Work task:
Search the records for the word "period" and copy every line in which it occurs.

Dataset extract Start Marker

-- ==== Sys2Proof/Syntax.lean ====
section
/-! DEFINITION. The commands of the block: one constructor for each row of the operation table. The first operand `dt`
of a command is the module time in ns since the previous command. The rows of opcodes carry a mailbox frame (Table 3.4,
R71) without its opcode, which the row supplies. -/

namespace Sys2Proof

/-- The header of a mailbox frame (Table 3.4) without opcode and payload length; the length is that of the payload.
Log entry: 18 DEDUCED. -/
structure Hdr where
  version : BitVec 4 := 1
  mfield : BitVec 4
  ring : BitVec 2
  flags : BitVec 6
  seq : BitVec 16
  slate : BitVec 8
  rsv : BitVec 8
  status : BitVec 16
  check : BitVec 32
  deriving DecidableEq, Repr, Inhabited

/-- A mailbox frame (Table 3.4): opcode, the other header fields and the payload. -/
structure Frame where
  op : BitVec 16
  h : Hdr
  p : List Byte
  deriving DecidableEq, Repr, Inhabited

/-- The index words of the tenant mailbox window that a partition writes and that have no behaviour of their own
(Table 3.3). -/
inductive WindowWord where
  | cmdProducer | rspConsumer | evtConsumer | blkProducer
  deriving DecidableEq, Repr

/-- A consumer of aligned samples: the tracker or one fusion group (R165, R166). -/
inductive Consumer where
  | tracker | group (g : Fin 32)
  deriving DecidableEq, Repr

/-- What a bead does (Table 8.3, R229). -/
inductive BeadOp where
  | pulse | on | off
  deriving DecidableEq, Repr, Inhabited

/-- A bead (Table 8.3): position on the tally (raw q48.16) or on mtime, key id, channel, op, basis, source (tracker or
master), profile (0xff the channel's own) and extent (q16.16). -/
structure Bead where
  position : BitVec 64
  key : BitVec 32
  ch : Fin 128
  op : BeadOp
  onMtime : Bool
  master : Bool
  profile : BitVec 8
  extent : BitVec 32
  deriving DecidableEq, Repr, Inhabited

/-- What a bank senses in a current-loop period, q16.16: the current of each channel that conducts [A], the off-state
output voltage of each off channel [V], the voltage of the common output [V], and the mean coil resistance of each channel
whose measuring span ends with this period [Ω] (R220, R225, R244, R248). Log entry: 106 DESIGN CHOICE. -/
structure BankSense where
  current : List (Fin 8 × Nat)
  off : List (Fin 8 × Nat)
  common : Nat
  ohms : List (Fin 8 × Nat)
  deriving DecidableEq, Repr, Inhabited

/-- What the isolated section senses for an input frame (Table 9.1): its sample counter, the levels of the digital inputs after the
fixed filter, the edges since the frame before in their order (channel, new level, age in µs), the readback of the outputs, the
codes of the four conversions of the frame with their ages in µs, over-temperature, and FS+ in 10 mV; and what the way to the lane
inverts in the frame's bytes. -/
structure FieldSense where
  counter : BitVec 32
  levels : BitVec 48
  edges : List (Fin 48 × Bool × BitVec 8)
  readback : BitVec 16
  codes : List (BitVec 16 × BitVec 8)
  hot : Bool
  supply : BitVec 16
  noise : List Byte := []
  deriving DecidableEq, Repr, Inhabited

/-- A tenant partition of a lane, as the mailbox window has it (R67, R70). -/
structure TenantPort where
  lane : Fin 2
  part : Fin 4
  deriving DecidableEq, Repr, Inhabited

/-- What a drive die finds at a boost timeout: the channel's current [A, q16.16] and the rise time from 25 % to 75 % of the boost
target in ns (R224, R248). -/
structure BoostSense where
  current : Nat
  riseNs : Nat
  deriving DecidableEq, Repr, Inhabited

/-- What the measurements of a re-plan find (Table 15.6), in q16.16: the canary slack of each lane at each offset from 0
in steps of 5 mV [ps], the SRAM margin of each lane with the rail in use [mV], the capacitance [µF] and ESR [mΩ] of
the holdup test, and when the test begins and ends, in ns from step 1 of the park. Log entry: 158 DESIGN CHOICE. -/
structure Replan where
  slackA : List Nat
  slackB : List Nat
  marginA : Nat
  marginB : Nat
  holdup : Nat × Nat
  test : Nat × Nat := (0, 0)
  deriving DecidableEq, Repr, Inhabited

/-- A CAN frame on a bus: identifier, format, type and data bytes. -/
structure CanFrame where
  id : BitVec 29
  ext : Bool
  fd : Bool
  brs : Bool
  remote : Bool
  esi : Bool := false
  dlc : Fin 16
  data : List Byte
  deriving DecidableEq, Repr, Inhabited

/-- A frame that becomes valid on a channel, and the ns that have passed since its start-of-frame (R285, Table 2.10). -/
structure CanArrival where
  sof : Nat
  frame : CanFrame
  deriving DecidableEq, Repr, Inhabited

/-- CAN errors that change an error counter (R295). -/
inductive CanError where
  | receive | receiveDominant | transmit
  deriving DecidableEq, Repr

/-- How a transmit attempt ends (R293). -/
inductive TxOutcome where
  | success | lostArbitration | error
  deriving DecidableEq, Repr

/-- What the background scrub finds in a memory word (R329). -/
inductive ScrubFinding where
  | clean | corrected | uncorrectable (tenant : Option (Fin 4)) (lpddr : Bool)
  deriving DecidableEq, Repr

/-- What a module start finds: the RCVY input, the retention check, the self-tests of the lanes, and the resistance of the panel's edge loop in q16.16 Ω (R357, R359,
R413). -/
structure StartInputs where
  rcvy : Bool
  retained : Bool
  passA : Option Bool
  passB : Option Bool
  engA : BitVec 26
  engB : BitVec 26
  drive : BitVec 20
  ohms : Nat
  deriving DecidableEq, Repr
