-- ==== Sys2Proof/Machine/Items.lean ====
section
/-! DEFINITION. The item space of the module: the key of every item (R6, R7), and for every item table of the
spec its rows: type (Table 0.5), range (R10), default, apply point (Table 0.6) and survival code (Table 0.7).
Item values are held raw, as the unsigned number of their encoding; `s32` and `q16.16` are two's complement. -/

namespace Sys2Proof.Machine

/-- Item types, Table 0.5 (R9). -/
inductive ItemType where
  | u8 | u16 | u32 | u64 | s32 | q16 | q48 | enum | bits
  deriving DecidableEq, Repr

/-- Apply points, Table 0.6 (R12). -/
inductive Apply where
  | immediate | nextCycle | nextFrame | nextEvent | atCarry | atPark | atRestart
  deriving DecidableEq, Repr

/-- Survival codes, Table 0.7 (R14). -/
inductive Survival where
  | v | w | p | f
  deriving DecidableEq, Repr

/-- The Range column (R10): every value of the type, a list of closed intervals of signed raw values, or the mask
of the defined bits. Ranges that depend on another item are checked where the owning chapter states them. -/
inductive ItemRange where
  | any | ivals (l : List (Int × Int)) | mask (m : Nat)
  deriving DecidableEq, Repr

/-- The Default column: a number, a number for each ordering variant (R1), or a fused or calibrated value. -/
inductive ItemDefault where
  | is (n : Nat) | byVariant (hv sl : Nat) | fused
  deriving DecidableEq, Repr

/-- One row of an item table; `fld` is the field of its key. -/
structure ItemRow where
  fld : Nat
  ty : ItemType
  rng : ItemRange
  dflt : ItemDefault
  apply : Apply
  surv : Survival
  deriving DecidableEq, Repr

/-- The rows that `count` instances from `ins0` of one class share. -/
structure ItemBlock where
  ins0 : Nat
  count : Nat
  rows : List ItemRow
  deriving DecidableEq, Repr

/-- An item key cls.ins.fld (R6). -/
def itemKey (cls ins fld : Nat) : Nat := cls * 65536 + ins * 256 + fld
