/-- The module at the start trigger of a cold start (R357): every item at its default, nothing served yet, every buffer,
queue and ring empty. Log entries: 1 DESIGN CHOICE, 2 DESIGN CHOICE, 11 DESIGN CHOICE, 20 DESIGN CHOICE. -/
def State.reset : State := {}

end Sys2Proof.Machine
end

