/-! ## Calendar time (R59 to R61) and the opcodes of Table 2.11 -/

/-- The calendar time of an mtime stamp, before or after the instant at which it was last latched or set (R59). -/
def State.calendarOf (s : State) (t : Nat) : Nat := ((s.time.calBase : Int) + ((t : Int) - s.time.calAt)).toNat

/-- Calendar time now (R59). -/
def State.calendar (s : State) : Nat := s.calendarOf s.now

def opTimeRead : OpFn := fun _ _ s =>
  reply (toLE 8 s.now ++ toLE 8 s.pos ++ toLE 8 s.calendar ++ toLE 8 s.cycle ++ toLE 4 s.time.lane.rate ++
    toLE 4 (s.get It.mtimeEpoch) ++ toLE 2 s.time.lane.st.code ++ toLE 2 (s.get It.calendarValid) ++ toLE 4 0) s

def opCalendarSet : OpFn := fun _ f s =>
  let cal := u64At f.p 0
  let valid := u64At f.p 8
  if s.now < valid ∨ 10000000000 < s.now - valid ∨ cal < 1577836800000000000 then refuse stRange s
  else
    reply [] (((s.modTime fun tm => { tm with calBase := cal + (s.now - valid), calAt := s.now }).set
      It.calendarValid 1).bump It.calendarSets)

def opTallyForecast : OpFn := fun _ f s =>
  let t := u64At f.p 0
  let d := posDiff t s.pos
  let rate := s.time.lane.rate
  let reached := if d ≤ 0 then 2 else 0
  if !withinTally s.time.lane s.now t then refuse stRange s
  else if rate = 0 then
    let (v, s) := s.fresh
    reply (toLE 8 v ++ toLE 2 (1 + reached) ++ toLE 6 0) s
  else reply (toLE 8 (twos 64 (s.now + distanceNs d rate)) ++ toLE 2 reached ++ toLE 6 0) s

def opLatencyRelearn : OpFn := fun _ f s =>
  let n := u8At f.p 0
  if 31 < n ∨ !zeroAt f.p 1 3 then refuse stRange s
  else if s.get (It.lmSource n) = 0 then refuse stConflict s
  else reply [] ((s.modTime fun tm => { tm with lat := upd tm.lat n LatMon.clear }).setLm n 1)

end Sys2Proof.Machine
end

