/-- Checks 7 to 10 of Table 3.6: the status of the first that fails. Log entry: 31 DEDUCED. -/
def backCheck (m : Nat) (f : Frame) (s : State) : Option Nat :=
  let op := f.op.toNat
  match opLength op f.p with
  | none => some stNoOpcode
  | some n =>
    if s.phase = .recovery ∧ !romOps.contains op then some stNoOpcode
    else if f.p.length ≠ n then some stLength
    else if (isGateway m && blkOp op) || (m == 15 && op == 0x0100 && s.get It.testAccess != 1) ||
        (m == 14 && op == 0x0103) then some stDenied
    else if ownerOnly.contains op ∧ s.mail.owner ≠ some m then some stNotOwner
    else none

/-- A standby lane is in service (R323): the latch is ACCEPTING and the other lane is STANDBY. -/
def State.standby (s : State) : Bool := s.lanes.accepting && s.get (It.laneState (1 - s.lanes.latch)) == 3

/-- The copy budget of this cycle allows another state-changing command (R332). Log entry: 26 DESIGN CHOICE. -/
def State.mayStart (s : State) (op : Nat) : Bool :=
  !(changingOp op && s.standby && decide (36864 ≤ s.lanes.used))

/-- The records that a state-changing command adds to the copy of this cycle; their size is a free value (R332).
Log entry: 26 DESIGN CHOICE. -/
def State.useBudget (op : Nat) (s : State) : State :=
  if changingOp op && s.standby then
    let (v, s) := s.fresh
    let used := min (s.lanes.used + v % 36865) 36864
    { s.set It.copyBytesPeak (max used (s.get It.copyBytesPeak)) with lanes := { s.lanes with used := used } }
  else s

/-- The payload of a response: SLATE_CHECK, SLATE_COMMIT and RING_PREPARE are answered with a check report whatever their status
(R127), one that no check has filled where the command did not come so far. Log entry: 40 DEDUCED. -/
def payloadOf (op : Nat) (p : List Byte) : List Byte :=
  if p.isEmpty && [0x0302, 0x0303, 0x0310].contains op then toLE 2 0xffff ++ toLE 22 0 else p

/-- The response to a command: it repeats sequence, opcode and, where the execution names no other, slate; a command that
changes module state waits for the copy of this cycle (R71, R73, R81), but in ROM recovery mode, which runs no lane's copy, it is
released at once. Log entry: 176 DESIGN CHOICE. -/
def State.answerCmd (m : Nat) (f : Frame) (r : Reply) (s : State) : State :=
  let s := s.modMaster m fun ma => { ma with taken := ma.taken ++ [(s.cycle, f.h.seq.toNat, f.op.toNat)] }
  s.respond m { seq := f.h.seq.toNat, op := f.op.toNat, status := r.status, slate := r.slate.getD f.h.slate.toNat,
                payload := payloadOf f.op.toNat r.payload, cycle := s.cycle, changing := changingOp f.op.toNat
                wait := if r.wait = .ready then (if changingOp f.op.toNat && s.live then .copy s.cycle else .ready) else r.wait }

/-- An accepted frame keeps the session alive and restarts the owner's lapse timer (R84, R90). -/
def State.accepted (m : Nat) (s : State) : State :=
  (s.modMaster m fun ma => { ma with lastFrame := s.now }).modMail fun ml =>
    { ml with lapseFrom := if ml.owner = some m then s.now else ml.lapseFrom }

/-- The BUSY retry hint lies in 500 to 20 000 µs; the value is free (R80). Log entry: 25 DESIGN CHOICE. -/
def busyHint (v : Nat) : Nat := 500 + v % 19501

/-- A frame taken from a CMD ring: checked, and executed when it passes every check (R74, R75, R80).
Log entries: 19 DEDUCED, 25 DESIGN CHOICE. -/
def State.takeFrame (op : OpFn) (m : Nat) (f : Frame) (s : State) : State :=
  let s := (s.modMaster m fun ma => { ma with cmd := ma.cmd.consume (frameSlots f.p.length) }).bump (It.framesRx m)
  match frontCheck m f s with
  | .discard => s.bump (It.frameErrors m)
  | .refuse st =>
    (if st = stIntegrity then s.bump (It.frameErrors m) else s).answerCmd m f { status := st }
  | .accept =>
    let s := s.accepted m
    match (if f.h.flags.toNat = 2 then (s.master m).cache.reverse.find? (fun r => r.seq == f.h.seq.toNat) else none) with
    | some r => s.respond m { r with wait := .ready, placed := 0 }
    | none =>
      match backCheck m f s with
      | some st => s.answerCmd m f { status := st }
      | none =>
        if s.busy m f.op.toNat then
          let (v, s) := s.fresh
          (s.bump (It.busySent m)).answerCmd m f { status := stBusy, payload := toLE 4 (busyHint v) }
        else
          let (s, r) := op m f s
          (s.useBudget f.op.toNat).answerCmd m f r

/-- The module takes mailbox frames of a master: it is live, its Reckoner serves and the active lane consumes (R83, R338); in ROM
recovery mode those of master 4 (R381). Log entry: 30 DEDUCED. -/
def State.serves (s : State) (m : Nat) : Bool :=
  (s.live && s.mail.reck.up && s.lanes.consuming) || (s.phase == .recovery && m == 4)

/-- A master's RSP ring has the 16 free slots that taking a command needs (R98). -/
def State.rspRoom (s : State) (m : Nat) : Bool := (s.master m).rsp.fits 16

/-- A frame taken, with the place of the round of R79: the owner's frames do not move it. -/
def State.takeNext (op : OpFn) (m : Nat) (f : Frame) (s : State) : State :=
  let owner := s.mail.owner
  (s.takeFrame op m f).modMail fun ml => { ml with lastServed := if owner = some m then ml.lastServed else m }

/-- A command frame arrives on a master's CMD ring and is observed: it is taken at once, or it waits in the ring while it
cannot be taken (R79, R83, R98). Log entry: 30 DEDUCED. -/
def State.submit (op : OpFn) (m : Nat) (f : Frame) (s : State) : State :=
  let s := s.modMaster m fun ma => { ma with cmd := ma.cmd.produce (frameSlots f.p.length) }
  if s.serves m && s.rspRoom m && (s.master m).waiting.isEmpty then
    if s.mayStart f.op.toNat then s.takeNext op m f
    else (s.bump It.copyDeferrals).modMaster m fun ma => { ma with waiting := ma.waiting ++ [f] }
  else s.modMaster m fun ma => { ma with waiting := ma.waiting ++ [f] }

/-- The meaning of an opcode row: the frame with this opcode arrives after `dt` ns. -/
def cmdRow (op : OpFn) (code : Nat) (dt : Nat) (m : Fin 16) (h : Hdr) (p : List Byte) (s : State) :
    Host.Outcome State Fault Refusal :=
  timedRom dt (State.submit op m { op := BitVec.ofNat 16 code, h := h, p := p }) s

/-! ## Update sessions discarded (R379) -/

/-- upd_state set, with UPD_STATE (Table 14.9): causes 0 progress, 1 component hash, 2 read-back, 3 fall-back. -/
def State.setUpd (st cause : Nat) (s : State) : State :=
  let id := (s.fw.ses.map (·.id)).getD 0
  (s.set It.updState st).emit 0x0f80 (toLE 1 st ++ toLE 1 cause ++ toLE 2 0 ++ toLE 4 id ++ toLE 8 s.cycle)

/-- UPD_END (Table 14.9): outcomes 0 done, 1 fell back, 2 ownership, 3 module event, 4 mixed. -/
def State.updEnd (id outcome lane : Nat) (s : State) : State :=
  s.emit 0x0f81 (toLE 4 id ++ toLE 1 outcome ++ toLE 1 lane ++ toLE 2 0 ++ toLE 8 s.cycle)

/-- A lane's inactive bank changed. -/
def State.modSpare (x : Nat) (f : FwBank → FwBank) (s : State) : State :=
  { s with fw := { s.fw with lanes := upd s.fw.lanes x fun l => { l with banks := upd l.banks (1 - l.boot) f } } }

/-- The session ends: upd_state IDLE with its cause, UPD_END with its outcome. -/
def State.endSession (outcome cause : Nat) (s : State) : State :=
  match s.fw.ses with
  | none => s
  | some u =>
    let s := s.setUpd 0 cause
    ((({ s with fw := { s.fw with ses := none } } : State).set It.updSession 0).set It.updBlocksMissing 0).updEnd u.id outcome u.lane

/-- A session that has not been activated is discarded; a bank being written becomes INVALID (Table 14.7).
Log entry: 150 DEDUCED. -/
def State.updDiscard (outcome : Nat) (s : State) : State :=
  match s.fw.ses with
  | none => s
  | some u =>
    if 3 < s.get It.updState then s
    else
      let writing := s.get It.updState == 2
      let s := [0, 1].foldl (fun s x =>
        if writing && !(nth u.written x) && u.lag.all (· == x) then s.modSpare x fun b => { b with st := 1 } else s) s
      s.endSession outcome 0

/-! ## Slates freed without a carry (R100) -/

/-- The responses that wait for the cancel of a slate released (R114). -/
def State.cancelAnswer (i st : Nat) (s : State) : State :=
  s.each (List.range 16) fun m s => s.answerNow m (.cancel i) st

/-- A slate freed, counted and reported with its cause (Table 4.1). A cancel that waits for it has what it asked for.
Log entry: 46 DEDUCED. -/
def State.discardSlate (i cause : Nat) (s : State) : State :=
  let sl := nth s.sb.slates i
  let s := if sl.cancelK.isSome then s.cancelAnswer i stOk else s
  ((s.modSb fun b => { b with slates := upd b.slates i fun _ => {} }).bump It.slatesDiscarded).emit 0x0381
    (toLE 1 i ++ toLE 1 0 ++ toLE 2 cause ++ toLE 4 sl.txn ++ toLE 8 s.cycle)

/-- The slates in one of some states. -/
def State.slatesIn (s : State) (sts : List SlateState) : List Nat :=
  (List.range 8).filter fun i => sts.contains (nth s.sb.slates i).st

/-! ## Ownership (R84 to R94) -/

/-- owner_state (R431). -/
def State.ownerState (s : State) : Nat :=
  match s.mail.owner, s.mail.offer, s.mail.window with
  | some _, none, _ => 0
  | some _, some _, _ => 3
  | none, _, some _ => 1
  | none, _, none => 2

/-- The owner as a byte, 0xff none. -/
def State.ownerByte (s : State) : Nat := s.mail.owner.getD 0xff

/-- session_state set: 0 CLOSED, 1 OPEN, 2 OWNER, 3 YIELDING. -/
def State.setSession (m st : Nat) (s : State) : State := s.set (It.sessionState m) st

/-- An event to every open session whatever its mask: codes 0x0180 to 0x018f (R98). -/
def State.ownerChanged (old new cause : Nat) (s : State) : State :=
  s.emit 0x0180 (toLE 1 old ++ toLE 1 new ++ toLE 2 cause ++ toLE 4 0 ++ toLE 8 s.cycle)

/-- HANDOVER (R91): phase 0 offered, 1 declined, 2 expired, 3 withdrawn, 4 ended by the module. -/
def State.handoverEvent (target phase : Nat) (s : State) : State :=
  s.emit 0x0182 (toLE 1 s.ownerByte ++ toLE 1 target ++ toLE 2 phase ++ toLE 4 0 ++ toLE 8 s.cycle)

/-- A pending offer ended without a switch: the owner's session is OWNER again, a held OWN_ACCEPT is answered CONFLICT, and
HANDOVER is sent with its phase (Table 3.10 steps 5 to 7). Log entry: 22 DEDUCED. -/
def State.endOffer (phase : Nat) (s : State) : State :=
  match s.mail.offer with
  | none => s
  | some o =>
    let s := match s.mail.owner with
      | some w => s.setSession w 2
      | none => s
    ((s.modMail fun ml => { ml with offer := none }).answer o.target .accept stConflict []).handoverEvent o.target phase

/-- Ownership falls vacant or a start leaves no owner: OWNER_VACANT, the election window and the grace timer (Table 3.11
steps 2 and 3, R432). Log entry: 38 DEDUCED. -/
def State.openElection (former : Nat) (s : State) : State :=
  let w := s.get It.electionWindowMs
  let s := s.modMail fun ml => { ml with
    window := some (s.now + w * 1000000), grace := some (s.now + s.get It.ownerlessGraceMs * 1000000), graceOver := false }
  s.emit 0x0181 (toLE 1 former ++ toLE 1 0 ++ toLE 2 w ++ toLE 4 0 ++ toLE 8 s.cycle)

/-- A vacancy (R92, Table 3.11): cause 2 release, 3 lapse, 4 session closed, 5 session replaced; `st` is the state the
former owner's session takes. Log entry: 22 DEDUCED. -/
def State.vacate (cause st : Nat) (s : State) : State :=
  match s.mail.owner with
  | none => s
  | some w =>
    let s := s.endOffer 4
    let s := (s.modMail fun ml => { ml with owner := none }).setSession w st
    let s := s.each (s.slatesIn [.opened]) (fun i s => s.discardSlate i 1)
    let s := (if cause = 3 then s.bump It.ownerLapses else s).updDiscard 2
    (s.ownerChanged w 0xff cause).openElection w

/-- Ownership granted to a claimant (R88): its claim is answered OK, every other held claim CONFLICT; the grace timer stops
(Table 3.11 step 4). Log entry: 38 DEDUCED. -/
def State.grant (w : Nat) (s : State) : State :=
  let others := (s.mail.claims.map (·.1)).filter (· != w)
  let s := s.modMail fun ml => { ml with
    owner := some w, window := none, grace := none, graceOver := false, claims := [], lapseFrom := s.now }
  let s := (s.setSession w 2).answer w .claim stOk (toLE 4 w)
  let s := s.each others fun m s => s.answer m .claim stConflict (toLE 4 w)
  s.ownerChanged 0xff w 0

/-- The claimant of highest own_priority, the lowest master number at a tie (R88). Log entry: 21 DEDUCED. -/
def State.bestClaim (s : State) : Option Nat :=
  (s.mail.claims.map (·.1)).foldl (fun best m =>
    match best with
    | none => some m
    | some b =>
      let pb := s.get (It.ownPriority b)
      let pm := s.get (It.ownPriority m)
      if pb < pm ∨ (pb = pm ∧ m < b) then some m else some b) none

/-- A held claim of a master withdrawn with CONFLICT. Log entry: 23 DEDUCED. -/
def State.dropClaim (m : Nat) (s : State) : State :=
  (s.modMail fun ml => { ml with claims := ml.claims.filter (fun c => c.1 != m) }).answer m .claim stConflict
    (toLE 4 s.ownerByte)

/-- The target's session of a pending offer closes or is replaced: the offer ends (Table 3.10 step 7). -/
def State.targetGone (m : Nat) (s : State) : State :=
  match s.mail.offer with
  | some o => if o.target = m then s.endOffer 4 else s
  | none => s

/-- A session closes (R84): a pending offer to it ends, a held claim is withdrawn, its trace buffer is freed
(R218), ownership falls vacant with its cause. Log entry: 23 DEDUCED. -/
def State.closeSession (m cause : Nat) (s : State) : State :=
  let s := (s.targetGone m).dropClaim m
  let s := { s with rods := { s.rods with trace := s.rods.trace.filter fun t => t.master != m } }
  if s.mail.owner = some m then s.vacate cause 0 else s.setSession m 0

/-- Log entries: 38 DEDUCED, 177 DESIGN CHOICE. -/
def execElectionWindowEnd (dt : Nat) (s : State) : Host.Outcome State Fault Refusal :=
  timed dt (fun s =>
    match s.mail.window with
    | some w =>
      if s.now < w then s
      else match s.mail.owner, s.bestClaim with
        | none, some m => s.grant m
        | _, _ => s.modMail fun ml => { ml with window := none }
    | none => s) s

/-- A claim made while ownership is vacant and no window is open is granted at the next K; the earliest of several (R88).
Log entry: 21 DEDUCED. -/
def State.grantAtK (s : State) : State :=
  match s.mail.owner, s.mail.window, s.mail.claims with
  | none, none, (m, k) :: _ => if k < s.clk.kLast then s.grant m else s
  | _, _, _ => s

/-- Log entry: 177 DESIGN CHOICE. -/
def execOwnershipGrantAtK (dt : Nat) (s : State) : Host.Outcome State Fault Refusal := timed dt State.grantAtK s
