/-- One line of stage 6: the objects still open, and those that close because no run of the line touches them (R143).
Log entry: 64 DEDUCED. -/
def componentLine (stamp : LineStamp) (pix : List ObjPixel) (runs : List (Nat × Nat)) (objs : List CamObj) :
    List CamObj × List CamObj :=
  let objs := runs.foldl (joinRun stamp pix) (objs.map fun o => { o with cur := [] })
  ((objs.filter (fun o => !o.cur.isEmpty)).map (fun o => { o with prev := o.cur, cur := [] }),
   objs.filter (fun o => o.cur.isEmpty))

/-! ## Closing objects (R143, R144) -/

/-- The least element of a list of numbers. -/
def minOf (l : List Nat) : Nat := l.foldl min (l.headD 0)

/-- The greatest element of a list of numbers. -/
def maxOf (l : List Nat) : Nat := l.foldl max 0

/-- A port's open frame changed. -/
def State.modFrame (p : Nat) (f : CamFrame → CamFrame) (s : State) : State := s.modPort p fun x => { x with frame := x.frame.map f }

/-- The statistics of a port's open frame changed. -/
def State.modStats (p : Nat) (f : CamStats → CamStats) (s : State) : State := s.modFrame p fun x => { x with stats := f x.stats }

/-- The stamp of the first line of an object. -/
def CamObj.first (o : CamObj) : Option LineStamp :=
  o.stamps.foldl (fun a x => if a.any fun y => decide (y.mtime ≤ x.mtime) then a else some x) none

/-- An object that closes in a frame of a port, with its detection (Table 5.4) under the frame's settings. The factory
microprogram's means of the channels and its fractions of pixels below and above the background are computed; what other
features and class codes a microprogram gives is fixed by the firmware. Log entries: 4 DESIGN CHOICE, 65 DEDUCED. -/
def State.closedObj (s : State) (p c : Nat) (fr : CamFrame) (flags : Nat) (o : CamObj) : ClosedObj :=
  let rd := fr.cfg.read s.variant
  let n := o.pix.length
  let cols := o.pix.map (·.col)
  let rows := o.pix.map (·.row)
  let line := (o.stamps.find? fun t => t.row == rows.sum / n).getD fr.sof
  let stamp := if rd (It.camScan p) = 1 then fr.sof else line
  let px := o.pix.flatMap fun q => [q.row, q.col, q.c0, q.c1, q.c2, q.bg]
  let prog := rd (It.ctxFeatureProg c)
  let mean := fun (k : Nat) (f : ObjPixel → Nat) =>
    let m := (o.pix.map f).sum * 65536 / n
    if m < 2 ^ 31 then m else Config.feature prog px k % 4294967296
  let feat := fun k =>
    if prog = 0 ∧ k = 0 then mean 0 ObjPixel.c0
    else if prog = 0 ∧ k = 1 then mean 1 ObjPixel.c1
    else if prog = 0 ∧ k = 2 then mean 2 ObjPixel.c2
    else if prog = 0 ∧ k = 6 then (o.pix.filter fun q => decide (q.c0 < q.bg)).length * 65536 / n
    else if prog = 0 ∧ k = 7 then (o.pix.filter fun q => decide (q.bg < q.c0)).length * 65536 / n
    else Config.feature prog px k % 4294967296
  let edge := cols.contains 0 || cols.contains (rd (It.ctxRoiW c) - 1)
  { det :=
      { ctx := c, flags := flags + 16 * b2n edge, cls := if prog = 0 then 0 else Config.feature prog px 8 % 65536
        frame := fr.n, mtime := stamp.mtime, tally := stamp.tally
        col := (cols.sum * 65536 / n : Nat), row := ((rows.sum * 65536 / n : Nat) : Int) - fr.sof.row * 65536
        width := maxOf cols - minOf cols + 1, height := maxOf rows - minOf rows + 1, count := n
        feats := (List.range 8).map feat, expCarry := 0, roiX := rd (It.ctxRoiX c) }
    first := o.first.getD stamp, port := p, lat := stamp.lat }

Dataset extract End Marker

Answer space:
/-- What a bank senses in a current-loop period, q16.16: the current of each channel that conducts [A], the off-state
whose measuring span ends with this period [Ω] (R220, R225, R244, R248). Log entry: 106 DESIGN CHOICE. -/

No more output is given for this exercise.